Avito a de nombreux services et beaucoup de connexions entre eux. Cela pose des problèmes:

  • Beaucoup de référentiels. Il est difficile de changer le code partout à la fois
  • Les équipes sont limitées par leur contexte. Chevauchement maximum légèrement et pas tous
  • Une fragmentation des données est ajoutée.

Un grand nombre d'éléments d'infrastructure:

  • Journalisation
  • Demande de trace (Jaeger)
  • Agrégation d'erreurs (sentinelle)
  • Statuts / Messages / Événements de Kubernetes
  • Limite de course / disjoncteur (Hystrix)
  • Connectivité de service (Istio)
  • Surveillance (Grafana)
  • Assemblée (Teamcity)
  • La communication
  • Suivi des tâches
  • La documentation
  • ...

Il existe un certain nombre de couches; le rapport n'en décrit qu'une seule (PaaS).

La plateforme comprend 3 parties principales:

  • Générateurs contrôlés par cli
  • Agrégateur (collecteur), contrôlé par un tableau de bord
  • Stockage avec déclencheurs pour certaines actions.

Pipeline de développement de microservices standard


CLI-push -> CI -> Bake -> Deploy -> Test -> Canary -> Production

CLI-push


Pendant longtemps, j'ai appris à faire les bons développeurs. Cela reste tout de même un point faible.
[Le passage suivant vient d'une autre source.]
@[simp] theorem framingErrorFound_frame (s : State) :
    (framingErrorFound s).cells = s.cells ∧ (framingErrorFound s).op = s.op ∧ (framingErrorFound s).job = s.job ∧
    (framingErrorFound s).buffer = s.buffer ∧ (framingErrorFound s).journals = s.journals ∧
    (framingErrorFound s).quarantine = s.quarantine ∧ (framingErrorFound s).lines = s.lines ∧
    (framingErrorFound s).ageList = s.ageList ∧ (framingErrorFound s).commitQueue = s.commitQueue ∧
    (framingErrorFound s).ageTimer = s.ageTimer ∧ (framingErrorFound s).regions = s.regions ∧
    (framingErrorFound s).settings = s.settings ∧ (framingErrorFound s).port = s.port ∧
    (framingErrorFound s).portAnswer = s.portAnswer ∧ (framingErrorFound s).frontEnd = s.frontEnd ∧
    (framingErrorFound s).scan = s.scan ∧ (framingErrorFound s).log = s.log ∧ (framingErrorFound s).unit = s.unit := by unfold framingErrorFound; split <;> simp

@[simp] theorem quietEnds_frame (s : State) :
    (quietEnds s).cells = s.cells ∧ (quietEnds s).op = s.op ∧ (quietEnds s).job = s.job ∧
    (quietEnds s).buffer = s.buffer ∧ (quietEnds s).journals = s.journals ∧ (quietEnds s).quarantine = s.quarantine ∧
    (quietEnds s).lines = s.lines ∧ (quietEnds s).ageList = s.ageList ∧ (quietEnds s).commitQueue = s.commitQueue ∧
    (quietEnds s).ageTimer = s.ageTimer ∧ (quietEnds s).regions = s.regions ∧ (quietEnds s).settings = s.settings ∧
    (quietEnds s).port = s.port ∧ (quietEnds s).portAnswer = s.portAnswer ∧ (quietEnds s).frontEnd = s.frontEnd ∧
    (quietEnds s).scan = s.scan ∧ (quietEnds s).log = s.log ∧ (quietEnds s).unit = s.unit := by simp [quietEnds]

@[simp] theorem breakFound_frame (s : State) :
    (breakFound s).cells = s.cells ∧ (breakFound s).op = s.op ∧ (breakFound s).job = s.job ∧
    (breakFound s).buffer = s.buffer ∧ (breakFound s).journals = s.journals ∧
    (breakFound s).quarantine = s.quarantine ∧ (breakFound s).lines = s.lines ∧ (breakFound s).ageList = s.ageList ∧
    (breakFound s).commitQueue = s.commitQueue ∧ (breakFound s).ageTimer = s.ageTimer ∧
    (breakFound s).regions = s.regions ∧ (breakFound s).settings = s.settings ∧ (breakFound s).port = s.port ∧
    (breakFound s).portAnswer = s.portAnswer ∧ (breakFound s).frontEnd = s.frontEnd ∧ (breakFound s).scan = s.scan ∧
    (breakFound s).log = s.log := by unfold breakFound; split <;> simp

@[simp] theorem linkMovesOn_frame (s : State) :
    (linkMovesOn s).cells = s.cells ∧ (linkMovesOn s).journals = s.journals ∧ (linkMovesOn s).ageTimer = s.ageTimer ∧
    (linkMovesOn s).frontEnd = s.frontEnd ∧ (linkMovesOn s).scan = s.scan := by unfold linkMovesOn; split <;> simp

@[simp] theorem responseEnds_frame (s : State) :
    (responseEnds s).cells = s.cells ∧ (responseEnds s).journals = s.journals ∧
    (responseEnds s).ageTimer = s.ageTimer ∧ (responseEnds s).frontEnd = s.frontEnd ∧
    (responseEnds s).scan = s.scan := by unfold responseEnds; split <;> simp

@[simp] theorem holdRequest_frame (s : State) (f : Frame) :
    (holdRequest s f).cells = s.cells ∧ (holdRequest s f).op = s.op ∧ (holdRequest s f).job = s.job ∧
    (holdRequest s f).buffer = s.buffer ∧ (holdRequest s f).journals = s.journals ∧
    (holdRequest s f).quarantine = s.quarantine ∧ (holdRequest s f).lines = s.lines ∧
    (holdRequest s f).ageList = s.ageList ∧ (holdRequest s f).commitQueue = s.commitQueue ∧
    (holdRequest s f).ageTimer = s.ageTimer ∧ (holdRequest s f).regions = s.regions ∧
    (holdRequest s f).settings = s.settings ∧ (holdRequest s f).port = s.port ∧
    (holdRequest s f).portAnswer = s.portAnswer ∧ (holdRequest s f).frontEnd = s.frontEnd ∧
    (holdRequest s f).scan = s.scan ∧ (holdRequest s f).log = s.log := by simp [holdRequest]

@[simp] theorem byteComes_frame (s : State) (b : Byte) :
    (byteComes s b).cells = s.cells ∧ (byteComes s b).journals = s.journals ∧
    (byteComes s b).ageTimer = s.ageTimer ∧ (byteComes s b).frontEnd = s.frontEnd ∧
    (byteComes s b).scan = s.scan := by
  unfold byteComes
  repeat' split
  all_goals simp

@[simp] theorem responseSentComes_frame (s : State) :
    (responseSentComes s).cells = s.cells ∧ (responseSentComes s).journals = s.journals ∧
    (responseSentComes s).ageTimer = s.ageTimer ∧ (responseSentComes s).frontEnd = s.frontEnd ∧
    (responseSentComes s).scan = s.scan := by
  unfold responseSentComes
  repeat' split
  all_goals simp

@[simp] theorem breakWithRequest_frame (s : State) (f : Frame) :
    (breakWithRequest s f).cells = s.cells ∧ (breakWithRequest s f).journals = s.journals ∧
    (breakWithRequest s f).ageTimer = s.ageTimer ∧ (breakWithRequest s f).frontEnd = s.frontEnd ∧
    (breakWithRequest s f).scan = s.scan := by
  unfold breakWithRequest
  repeat' split
  all_goals simp

@[simp] theorem breakComes_frame (s : State) :
    (breakComes s).cells = s.cells ∧ (breakComes s).journals = s.journals ∧
    (breakComes s).ageTimer = s.ageTimer ∧ (breakComes s).frontEnd = s.frontEnd ∧
    (breakComes s).scan = s.scan := by
  unfold breakComes
  split <;> simp

end Sys2Proof.Machine
end

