theorem blankCheckCompletes_settled {s : State} (h : s.linkSettled) : (blankCheckCompletes s).linkSettled := by
  unfold blankCheckCompletes
  split
  · exact evaluateHeldRead_settled (blankCheckDelivered_settled h _) _
  · exact h

/-! ### The commands -/

theorem releaseReset_settled {s : State} (h : s.linkSettled) : (releaseReset s).linkSettled := by
  unfold releaseReset
  split
  · exact settled_of_frame h (by simp [enterStarting]) (by simp [enterStarting])
  · exact h

theorem pwarnRises_settled {s : State} (h : s.linkSettled) : (pwarnRises s).linkSettled := by
  unfold pwarnRises
  split <;> exact settled_of_frame h

theorem pwarnFalls_settled {s : State} (h : s.linkSettled) : (pwarnFalls s).linkSettled := by
  unfold pwarnFalls
  split <;> exact settled_of_frame h

theorem resetPinFalls_settled {s : State} (h : s.linkSettled) (left : PulseResidue) : (resetPinFalls s left).linkSettled := by
  unfold resetPinFalls
  split
  · exact h
  · exact partReset_settled _ _ _

theorem takeDueReset_settled {s : State} (h : s.linkSettled) (left : PulseResidue) : (takeDueReset s left).linkSettled := by
  unfold takeDueReset
  split
  · exact partReset_settled _ _ _
  · exact h

theorem chooseIf_settled {s : State} (h : s.linkSettled) (test : Choice → Bool) : (chooseIf s test).linkSettled := by
  unfold chooseIf
  repeat' split
  all_goals exact settled_of_frame h

theorem replayDue_settled {s : State} (h : s.linkSettled) : (replayDue s).linkSettled := by
  unfold replayDue
  repeat' split
  all_goals exact settled_of_frame h

theorem ageTimerExpires_settled {s : State} (h : s.linkSettled) : (ageTimerExpires s).linkSettled := by
  unfold ageTimerExpires
  split <;> exact settled_of_frame h

/-- A command, no request being held, keeps the law: BYTE_RECEIVED and RESPONSE_SENT may leave a request held, the other events of the
link, the resets and the completions leave none, and the rest of the commands leave the link. -/
theorem exec_linkLaw {c : Instr} {s t : State} (h : s.linkSettled) (he : exec c s = .next t) : t.linkLaw := by
  cases c <;> obtain rfl := Host.Outcome.next.inj he
  case byteReceived => exact byteComes_linkLaw h _
  case responseSent => exact responseSentComes_linkLaw h
  all_goals refine State.linkSettled.linkLaw ?_
  case powerOn => exact partReset_settled _ _ _
  case resetPin => exact resetPinFalls_settled h _
  case linkCommandReset => exact takeDueReset_settled h _
  case resetRelease => exact releaseReset_settled h
  case pwarnAsserted => exact pwarnRises_settled h
  case pwarnDeasserted => exact pwarnFalls_settled h
  case ageTimerExpiry => exact ageTimerExpires_settled h
  case readPageComplete => exact readPageCompletes_settled h
  case blankCheckComplete => exact blankCheckCompletes_settled h
  case commit | restore | closeJob => exact chooseIf_settled h _
  case replay => exact replayDue_settled h
  case endOfStartup => split <;> exact settled_of_frame h
  case flushDeferredResponse => exact flushTest_settled h
  case syncCandidateBegin => exact beginCandidate_settled h
  case syncByte => exact judgeCandidate_settled h _ _ _
  case syncCandidateTimeout => exact abandonCandidate_settled h
  case syncAnswerSent => exact syncAnswerEnds_settled h
  case gap => exact gapFound_settled h
  case framingError => exact framingErrorFound_settled h
  case quietWaitEnd => exact quietEnds_settled h
  case overrun => exact startBit_settled h
  case breakRecognised => exact breakComes_settled (fun _ => h) fun f hf => by simp [h.no_request] at hf
  case lengthFaultFrame | badCommand | ident | status | getRegion | setRegion | getSettings | setSetting | flush | readFault
    | ackFault | retryPage | discardPage | restoreSector | dropJournal | resetPart => exact receiveBytes_settled h _
  all_goals exact settled_of_frame h

/-- Settles O60: a request is held only with a break at the front of the queue, which takes it; with none held each command, and the idle
step, keep the law. -/
theorem stepKeepsTheLinkLaw : Obligations.StepKeepsTheLinkLaw := by
  intro s t h hstep
  cases hreq : s.unit.request with
  | none =>
    have hsettled := h.linkSettled hreq
    obtain ⟨-, rfl⟩ | ⟨c, rest, -, he⟩ := step_cases hstep
    · exact State.linkSettled.linkLaw (settled_of_frame hsettled)
    · exact exec_linkLaw (s := { s with pending := rest }) hsettled he
  | some f =>
    obtain ⟨hnext, hexecutes⟩ := h.of_request hreq
    obtain ⟨hempty, -⟩ | ⟨c, rest, hp, he⟩ := step_cases hstep
    · simp [hempty] at hnext
    · obtain rfl : c = .breakRecognised := by simpa [hp] using hnext
      obtain rfl := Host.Outcome.next.inj he
      exact (breakComes_settled (s := { s with pending := rest }) (fun hnone => by simp [hreq] at hnone)
        fun _ _ => hexecutes).linkLaw

end Sys2Proof.Machine
end

section
/-! PROOF. The events of the link, one by one: rate sync, start bits and bytes, framing errors, gaps, the end of a response and breaks
(R161 to R166). -/

namespace Sys2Proof.Machine

set_option Elab.async false

/-! ### Rate sync -/

theorem seeksSync_iff {s : State} : seeksSync s = true ↔ s.link.state = .syncWait ∧ s.frontEnd ≠ .inReset := by simp [seeksSync]

theorem acceptsCandidate_iff {m : Nat} {byte : Byte} {stop : Bool} :
    acceptsCandidate m byte stop = true ↔ 8000 ≤ m ∧ m ≤ 832000 ∧ byte = 0x55#8 ∧ stop = true := by
  simp [acceptsCandidate, and_assoc]

section
variable {s : State} (h : seeksSync s = true)
include h

theorem beginCandidate_of_seeksSync : beginCandidate s = { s with link := { s.link with candidate := true } } := if_pos h

theorem abandonCandidate_of_seeksSync : abandonCandidate s = { s with link := { s.link with candidate := false } } := if_pos h

theorem judgeCandidate_accepted {m : Nat} {byte : Byte} {stop : Bool} (ha : acceptsCandidate m byte stop = true) :
    judgeCandidate s m byte stop = { s with link := { s.link with
      state := .idle, bitTime := some m, candidate := false, transmitter := .syncAnswer none } } := by
  simp [judgeCandidate, h, ha]

theorem judgeCandidate_rejected {m : Nat} {byte : Byte} {stop : Bool} (ha : ¬ acceptsCandidate m byte stop = true) :
    judgeCandidate s m byte stop = { s with link := { s.link with candidate := false } } := by
  simp [judgeCandidate, ha, abandonCandidate_of_seeksSync h]

end

/-- Settles O35: a candidate by the conditions of R162, and the end of the sync answer by what the transmitter holds. -/
theorem syncByteSetsTheRate : Obligations.SyncByteSetsTheRate := by
  refine fun s m byte stop => ⟨fun hsync hout => ?_, fun hnone => ?_, fun htr => ?_, fun r htr => ?_, fun bytes resets htr => ?_⟩
  · have hseeks : seeksSync s = true := seeksSync_iff.2 ⟨hsync, hout⟩
    refine ⟨congrArg _ (beginCandidate_of_seeksSync hseeks), congrArg _ (abandonCandidate_of_seeksSync hseeks),
      fun hmin hmax hbyte hstop => congrArg _ (judgeCandidate_accepted hseeks (acceptsCandidate_iff.2 ⟨hmin, hmax, hbyte, hstop⟩)),
      fun hfault => congrArg _ (judgeCandidate_rejected hseeks fun ha => ?_)⟩
    obtain ⟨hmin, hmax, hbyte, hstop⟩ := acceptsCandidate_iff.1 ha
    obtain hlow | hhigh | hother | hzero := hfault
    · omega
    · omega
    · exact hother hbyte
    · simp [hzero] at hstop
  · have hseeks : ¬ seeksSync s = true := by
      rw [seeksSync_iff]
      rintro ⟨hsync, hout⟩
      exact hnone.elim (fun hn => hn hsync) hout
    have habandon : abandonCandidate s = s := if_neg hseeks
    have hjudge : judgeCandidate s m byte stop = s := by simp [judgeCandidate, hseeks, habandon]
    exact ⟨congrArg _ (if_neg hseeks), congrArg _ habandon, congrArg _ hjudge⟩
  · exact congrArg Host.Outcome.next (by simp only [syncAnswerEnds, htr]; rfl)
  · exact congrArg Host.Outcome.next (by simp only [syncAnswerEnds, htr]; rfl)
  · refine congrArg Host.Outcome.next ?_
    obtain hrest | hsends := htr
    · simp only [syncAnswerEnds, hrest]
    · simp only [syncAnswerEnds, hsends]

/-! ### The count of an overrun frame -/

theorem countBytes_fault {s : State} {len : Byte} {n : Nat} (h : 12 < len.toNat) : countBytes s n (some len) = dropFrame (quietOn s) := by
  simp [countBytes, h]

theorem countBytes_ends {s : State} {len : Byte} {n : Nat} (hl : len.toNat ≤ 12) (h : n = len.toNat + 4) :
    countBytes s n (some len) = dropFrame s := by
  simp [countBytes, Nat.not_lt.2 hl, h]

theorem countBytes_goes_on {s : State} {len : Byte} {n : Nat} (hl : len.toNat ≤ 12) (h : n ≠ len.toNat + 4) :
    countBytes s n (some len) = { s with link := { s.link with frame := some (.overrun n (some len)) } } := by
  simp [countBytes, Nat.not_lt.2 hl, h]

/-! ### Bytes -/

theorem receives_iff {s : State} : receives s = true ↔ s.linkReceives := by
  simp only [receives, State.linkReceives, Bool.and_eq_true, bne_iff_ne, Bool.not_eq_true']
  tauto

theorem receives_eq_false {s : State} (h : ¬ s.linkReceives) : receives s = false := by
  rwa [← receives_iff, Bool.not_eq_true] at h

theorem byteComes_of_not_receives {s : State} (h : receives s = false) (b : Byte) : byteComes s b = s := by
  simp [byteComes, requestOfByte, receiveByte, h]

theorem byteComes_of_no_request {s : State} {b : Byte} (h : requestOfByte s b = none) : byteComes s b = receiveByte s b := by
  simp [byteComes, h]

section
variable {s : State} (hr : receives s = true) {b : Byte}
include hr

/-- A byte that joins a frame in progress without completing it. -/
theorem byteComes_keeping {bytes : List Byte} (hf : s.link.frame = some (.keeping bytes)) (hg : frameOf (bytes ++ [b]) = none) :
    byteComes s b = { s with link := { s.link with frame := some (.keeping (bytes ++ [b])) } } := by
  rw [byteComes_of_no_request (by simp [requestOfByte, hf, hg]), receiveByte_keeping hr hf]
  simp [keepBytes, hg]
Automatisé via l'utilitaire cli qui aide à créer une base pour le microservice:

  1. Crée un service de modèle (les modèles pour un certain nombre de PL sont pris en charge).
  2. Déploie automatiquement l'infrastructure pour le développement local
  3. Connecte une base de données (ne nécessite pas de configuration, le développeur ne pense pas à l'accès à une base de données).
  4. Construction en direct
  5. Génération de disques d'autotest.

La configuration est décrite dans le fichier toml.

Exemple de fichier:

image

Validation


Contrôles de validation de base:

  • Disponibilité de Dockerfile
  • app.toml
  • Disponibilité de la documentation
  • Dépendances
  • Règles d'alerte pour la surveillance (définies par le propriétaire du service)

La documentation


Tout le monde devrait avoir de la documentation, mais presque personne ne l'a

La documentation doit comprendre:

  • Description du service (court)
  • Lien vers le diagramme d'architecture
  • Runbook
  • FAQ
  • Description de l'API Endpoint
  • Étiquettes (liaison au produit, fonctionnalité, division structurelle)
  • Le (s) propriétaire (s) du service (il peut y en avoir plusieurs, dans la plupart des cas, il peut être déterminé automatiquement).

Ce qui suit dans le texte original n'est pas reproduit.